- **Directions for this task**: Look through the listing below, find every line with the string "AluOp", and copy it.

- **Materials provided**:
+ + +
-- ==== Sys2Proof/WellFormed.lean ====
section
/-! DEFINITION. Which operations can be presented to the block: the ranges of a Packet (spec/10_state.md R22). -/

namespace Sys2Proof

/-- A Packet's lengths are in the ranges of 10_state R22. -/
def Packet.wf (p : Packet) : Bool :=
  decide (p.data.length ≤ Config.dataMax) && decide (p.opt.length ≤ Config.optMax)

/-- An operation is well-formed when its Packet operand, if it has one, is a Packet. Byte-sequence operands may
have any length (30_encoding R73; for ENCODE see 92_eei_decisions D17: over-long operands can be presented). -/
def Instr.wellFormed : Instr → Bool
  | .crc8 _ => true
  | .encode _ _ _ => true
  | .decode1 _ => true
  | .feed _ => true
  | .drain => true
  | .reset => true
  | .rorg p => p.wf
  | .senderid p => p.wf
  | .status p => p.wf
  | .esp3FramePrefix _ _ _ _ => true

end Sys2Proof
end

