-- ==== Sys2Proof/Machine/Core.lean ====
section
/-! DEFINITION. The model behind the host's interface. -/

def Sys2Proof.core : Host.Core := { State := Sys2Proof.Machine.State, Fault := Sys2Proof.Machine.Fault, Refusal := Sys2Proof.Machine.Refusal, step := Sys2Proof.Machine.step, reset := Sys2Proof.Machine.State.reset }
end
+ + +
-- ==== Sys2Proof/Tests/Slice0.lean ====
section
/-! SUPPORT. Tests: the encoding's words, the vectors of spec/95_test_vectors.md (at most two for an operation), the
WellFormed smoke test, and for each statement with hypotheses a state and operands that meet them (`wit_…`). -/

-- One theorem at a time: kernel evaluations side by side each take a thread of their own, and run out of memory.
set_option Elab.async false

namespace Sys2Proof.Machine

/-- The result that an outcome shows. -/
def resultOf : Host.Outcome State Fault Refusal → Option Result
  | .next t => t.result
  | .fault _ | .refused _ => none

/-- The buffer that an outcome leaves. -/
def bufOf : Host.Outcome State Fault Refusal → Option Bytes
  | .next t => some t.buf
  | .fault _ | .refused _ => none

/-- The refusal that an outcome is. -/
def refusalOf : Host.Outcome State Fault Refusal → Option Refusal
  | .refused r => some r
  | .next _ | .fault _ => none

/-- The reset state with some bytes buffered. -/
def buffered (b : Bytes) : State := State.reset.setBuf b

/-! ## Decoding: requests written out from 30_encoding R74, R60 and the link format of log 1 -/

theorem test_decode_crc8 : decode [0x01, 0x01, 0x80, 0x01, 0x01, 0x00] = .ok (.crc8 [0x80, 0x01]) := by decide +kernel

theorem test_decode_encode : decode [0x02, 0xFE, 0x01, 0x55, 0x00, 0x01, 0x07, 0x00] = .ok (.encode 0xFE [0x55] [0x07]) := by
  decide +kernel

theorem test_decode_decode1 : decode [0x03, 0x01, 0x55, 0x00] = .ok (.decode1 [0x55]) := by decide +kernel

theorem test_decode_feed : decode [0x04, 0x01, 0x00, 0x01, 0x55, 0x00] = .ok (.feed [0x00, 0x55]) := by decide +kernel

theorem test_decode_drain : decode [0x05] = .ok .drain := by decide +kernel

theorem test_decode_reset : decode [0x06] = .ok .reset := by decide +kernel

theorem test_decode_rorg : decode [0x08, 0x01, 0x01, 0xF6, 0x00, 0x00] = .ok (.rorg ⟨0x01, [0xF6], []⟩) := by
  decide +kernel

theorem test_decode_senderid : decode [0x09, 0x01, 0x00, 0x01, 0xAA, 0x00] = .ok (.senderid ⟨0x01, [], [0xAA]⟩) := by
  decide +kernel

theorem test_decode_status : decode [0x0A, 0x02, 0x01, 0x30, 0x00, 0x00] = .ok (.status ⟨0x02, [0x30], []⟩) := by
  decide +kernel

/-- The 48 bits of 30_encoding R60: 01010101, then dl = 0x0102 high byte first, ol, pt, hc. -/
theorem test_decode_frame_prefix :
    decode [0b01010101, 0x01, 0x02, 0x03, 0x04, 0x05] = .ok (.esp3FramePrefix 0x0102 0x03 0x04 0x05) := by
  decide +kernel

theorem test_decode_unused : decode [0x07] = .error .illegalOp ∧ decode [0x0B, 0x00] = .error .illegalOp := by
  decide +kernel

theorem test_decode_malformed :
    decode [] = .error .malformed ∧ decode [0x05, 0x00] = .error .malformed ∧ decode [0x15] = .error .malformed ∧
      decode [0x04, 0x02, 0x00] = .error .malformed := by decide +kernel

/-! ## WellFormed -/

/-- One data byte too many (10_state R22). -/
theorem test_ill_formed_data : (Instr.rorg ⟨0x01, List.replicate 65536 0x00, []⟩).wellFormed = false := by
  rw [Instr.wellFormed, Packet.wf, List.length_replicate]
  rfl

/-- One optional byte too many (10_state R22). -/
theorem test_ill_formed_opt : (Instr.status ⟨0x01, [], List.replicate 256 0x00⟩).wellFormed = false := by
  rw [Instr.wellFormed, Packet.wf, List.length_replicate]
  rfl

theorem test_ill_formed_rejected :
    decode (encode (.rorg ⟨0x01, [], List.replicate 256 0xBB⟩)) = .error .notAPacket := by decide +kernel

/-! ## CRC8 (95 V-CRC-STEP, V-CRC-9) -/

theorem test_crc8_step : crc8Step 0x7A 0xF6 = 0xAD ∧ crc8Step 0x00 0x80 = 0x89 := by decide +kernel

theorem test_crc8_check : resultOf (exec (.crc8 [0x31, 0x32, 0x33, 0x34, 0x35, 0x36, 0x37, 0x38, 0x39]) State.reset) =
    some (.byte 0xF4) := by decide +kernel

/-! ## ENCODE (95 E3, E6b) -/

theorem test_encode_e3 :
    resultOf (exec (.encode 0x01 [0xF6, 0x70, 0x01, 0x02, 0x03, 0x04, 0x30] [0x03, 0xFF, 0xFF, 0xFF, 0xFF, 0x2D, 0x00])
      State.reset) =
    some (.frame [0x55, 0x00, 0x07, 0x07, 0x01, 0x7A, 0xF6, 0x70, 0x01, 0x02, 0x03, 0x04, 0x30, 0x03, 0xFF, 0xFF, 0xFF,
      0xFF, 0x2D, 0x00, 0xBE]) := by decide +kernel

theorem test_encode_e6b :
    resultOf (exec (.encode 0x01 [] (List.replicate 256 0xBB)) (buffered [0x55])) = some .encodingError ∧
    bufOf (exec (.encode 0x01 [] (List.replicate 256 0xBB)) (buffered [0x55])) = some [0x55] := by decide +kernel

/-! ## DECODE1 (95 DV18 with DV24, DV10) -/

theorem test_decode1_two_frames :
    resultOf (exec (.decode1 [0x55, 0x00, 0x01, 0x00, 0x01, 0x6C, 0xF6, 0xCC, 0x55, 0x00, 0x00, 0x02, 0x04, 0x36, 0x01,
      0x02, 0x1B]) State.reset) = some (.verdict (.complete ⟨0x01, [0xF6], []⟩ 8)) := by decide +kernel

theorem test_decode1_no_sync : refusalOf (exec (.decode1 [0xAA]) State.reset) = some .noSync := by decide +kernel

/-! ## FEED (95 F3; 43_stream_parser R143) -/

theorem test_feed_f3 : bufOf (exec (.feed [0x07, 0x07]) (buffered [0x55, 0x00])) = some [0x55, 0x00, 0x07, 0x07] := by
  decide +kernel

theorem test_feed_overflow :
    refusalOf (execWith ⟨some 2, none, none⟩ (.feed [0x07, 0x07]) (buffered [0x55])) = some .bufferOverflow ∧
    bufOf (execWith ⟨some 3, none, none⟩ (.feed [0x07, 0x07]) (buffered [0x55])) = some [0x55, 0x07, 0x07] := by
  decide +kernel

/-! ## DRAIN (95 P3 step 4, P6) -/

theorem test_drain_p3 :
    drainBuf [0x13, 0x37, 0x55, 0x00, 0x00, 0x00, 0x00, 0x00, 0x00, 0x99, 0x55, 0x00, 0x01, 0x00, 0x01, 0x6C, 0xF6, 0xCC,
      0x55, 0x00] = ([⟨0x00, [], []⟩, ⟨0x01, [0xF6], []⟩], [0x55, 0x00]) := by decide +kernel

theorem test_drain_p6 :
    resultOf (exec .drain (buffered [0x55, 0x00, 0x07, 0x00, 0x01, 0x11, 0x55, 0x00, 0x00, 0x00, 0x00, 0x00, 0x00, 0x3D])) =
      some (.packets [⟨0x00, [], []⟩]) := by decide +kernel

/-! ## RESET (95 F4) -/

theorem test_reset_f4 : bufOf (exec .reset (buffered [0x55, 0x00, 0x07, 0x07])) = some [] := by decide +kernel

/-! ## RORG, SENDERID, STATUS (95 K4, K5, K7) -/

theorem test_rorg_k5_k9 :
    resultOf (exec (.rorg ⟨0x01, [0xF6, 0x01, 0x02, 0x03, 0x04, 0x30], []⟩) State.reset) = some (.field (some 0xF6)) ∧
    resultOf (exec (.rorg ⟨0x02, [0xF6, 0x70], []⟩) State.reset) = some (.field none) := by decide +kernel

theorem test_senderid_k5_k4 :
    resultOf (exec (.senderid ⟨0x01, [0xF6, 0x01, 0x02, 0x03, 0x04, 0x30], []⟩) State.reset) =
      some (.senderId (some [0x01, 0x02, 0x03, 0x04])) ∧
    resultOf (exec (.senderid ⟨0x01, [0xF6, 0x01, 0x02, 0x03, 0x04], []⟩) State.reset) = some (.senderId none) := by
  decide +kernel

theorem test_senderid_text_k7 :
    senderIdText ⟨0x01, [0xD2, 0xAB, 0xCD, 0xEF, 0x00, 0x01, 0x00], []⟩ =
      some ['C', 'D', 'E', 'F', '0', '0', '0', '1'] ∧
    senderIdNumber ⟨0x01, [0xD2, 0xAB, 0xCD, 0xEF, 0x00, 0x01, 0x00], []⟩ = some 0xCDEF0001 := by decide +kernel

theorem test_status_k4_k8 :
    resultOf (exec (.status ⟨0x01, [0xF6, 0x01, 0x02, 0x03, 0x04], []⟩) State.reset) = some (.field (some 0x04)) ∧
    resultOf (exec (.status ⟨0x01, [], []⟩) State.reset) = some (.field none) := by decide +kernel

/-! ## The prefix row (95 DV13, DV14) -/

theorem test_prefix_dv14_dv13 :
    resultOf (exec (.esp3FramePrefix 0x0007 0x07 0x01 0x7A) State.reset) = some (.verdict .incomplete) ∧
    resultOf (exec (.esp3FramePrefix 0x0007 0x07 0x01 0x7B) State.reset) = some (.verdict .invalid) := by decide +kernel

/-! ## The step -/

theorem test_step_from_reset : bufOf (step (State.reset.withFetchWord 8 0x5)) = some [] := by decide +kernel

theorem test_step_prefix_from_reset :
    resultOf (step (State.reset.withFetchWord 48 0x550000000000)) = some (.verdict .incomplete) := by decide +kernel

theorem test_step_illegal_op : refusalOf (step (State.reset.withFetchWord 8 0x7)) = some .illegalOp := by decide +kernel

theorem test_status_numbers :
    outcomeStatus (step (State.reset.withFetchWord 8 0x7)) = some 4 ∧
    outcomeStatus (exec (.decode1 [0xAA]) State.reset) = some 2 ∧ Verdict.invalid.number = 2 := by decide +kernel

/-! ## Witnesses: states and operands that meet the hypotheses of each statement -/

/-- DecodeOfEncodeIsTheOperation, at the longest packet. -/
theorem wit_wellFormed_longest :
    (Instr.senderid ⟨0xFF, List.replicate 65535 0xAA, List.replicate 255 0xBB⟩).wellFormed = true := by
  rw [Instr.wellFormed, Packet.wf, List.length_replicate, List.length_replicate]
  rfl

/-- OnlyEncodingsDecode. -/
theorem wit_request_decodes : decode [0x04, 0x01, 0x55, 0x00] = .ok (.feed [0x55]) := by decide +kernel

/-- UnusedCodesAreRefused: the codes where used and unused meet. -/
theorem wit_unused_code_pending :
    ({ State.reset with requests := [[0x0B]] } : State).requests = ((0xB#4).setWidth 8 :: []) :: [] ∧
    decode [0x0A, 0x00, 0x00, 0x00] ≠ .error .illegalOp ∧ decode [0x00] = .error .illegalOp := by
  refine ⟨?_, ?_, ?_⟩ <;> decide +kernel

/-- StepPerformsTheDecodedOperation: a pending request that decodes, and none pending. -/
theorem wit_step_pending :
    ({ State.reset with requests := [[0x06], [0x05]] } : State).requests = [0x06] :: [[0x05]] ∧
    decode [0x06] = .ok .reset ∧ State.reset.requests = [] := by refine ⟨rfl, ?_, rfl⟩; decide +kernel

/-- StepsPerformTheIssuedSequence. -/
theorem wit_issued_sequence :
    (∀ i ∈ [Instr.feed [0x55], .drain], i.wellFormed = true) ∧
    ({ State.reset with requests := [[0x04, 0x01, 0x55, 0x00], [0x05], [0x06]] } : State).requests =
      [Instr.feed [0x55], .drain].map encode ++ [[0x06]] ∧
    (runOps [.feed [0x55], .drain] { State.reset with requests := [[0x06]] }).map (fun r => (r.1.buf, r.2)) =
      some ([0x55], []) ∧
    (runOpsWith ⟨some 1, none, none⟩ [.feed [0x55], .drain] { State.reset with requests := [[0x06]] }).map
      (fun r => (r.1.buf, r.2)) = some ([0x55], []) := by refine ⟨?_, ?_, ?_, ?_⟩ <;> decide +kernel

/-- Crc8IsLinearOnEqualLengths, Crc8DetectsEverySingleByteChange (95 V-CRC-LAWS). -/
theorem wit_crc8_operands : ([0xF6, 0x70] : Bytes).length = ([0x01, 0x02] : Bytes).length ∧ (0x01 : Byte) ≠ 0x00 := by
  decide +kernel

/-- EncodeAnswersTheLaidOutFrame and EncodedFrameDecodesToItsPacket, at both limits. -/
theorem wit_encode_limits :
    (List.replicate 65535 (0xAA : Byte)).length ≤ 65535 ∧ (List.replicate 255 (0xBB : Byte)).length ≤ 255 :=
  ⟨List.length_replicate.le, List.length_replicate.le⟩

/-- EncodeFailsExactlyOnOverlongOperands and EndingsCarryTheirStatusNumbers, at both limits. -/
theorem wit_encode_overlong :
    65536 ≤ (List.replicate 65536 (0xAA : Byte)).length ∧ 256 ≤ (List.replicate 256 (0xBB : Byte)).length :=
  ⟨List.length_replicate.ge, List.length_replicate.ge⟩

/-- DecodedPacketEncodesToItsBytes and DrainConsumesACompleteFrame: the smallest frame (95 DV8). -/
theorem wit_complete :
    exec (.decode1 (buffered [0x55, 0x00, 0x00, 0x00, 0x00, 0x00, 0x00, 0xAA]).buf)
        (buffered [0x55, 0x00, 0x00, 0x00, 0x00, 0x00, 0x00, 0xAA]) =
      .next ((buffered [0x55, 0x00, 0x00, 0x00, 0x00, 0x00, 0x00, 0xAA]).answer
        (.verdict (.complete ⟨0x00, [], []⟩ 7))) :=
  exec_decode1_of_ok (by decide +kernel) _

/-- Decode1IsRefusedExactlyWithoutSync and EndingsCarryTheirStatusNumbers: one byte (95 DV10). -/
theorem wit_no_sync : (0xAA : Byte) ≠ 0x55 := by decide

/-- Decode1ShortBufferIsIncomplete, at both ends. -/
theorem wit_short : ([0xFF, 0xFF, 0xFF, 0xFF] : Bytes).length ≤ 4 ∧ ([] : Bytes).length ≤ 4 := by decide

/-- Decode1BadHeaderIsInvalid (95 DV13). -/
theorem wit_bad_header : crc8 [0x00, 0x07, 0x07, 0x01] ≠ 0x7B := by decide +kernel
+ + +
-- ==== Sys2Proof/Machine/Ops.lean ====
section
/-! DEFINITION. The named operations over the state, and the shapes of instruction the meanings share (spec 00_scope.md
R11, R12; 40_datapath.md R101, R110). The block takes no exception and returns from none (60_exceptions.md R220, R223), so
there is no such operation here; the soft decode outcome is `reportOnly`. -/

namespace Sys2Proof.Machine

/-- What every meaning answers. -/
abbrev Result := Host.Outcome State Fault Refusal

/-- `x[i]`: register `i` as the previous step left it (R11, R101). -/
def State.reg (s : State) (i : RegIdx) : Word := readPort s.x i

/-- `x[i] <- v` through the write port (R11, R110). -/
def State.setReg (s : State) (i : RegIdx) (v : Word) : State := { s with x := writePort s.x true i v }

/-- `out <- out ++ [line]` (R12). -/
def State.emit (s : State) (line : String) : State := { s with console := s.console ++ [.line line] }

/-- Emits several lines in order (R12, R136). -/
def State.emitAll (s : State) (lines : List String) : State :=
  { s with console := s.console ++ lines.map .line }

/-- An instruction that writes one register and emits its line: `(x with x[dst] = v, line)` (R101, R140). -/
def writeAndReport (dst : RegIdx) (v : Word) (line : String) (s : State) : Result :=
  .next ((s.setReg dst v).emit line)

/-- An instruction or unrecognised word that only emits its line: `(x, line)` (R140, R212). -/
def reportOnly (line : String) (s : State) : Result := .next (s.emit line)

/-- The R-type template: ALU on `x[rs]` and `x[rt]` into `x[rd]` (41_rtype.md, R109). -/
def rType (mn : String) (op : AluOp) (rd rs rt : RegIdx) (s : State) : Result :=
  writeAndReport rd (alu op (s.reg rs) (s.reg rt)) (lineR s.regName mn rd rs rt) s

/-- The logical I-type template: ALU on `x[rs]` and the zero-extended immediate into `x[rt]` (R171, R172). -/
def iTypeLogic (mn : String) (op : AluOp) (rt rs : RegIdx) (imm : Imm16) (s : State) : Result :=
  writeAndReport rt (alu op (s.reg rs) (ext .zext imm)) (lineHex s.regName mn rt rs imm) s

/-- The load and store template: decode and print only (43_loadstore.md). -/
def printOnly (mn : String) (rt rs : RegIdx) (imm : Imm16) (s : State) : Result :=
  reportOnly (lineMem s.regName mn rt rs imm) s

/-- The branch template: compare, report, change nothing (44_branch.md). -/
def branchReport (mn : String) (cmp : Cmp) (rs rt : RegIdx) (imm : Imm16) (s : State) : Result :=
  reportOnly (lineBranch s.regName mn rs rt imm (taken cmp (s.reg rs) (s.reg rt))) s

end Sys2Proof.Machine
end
+ + +
- **Written response**:
def rType (mn : String) (op : AluOp) (rd rs rt : RegIdx) (s : State) : Result :=
def iTypeLogic (mn : String) (op : AluOp) (rt rs : RegIdx) (imm : Imm16) (s : State) : Result :=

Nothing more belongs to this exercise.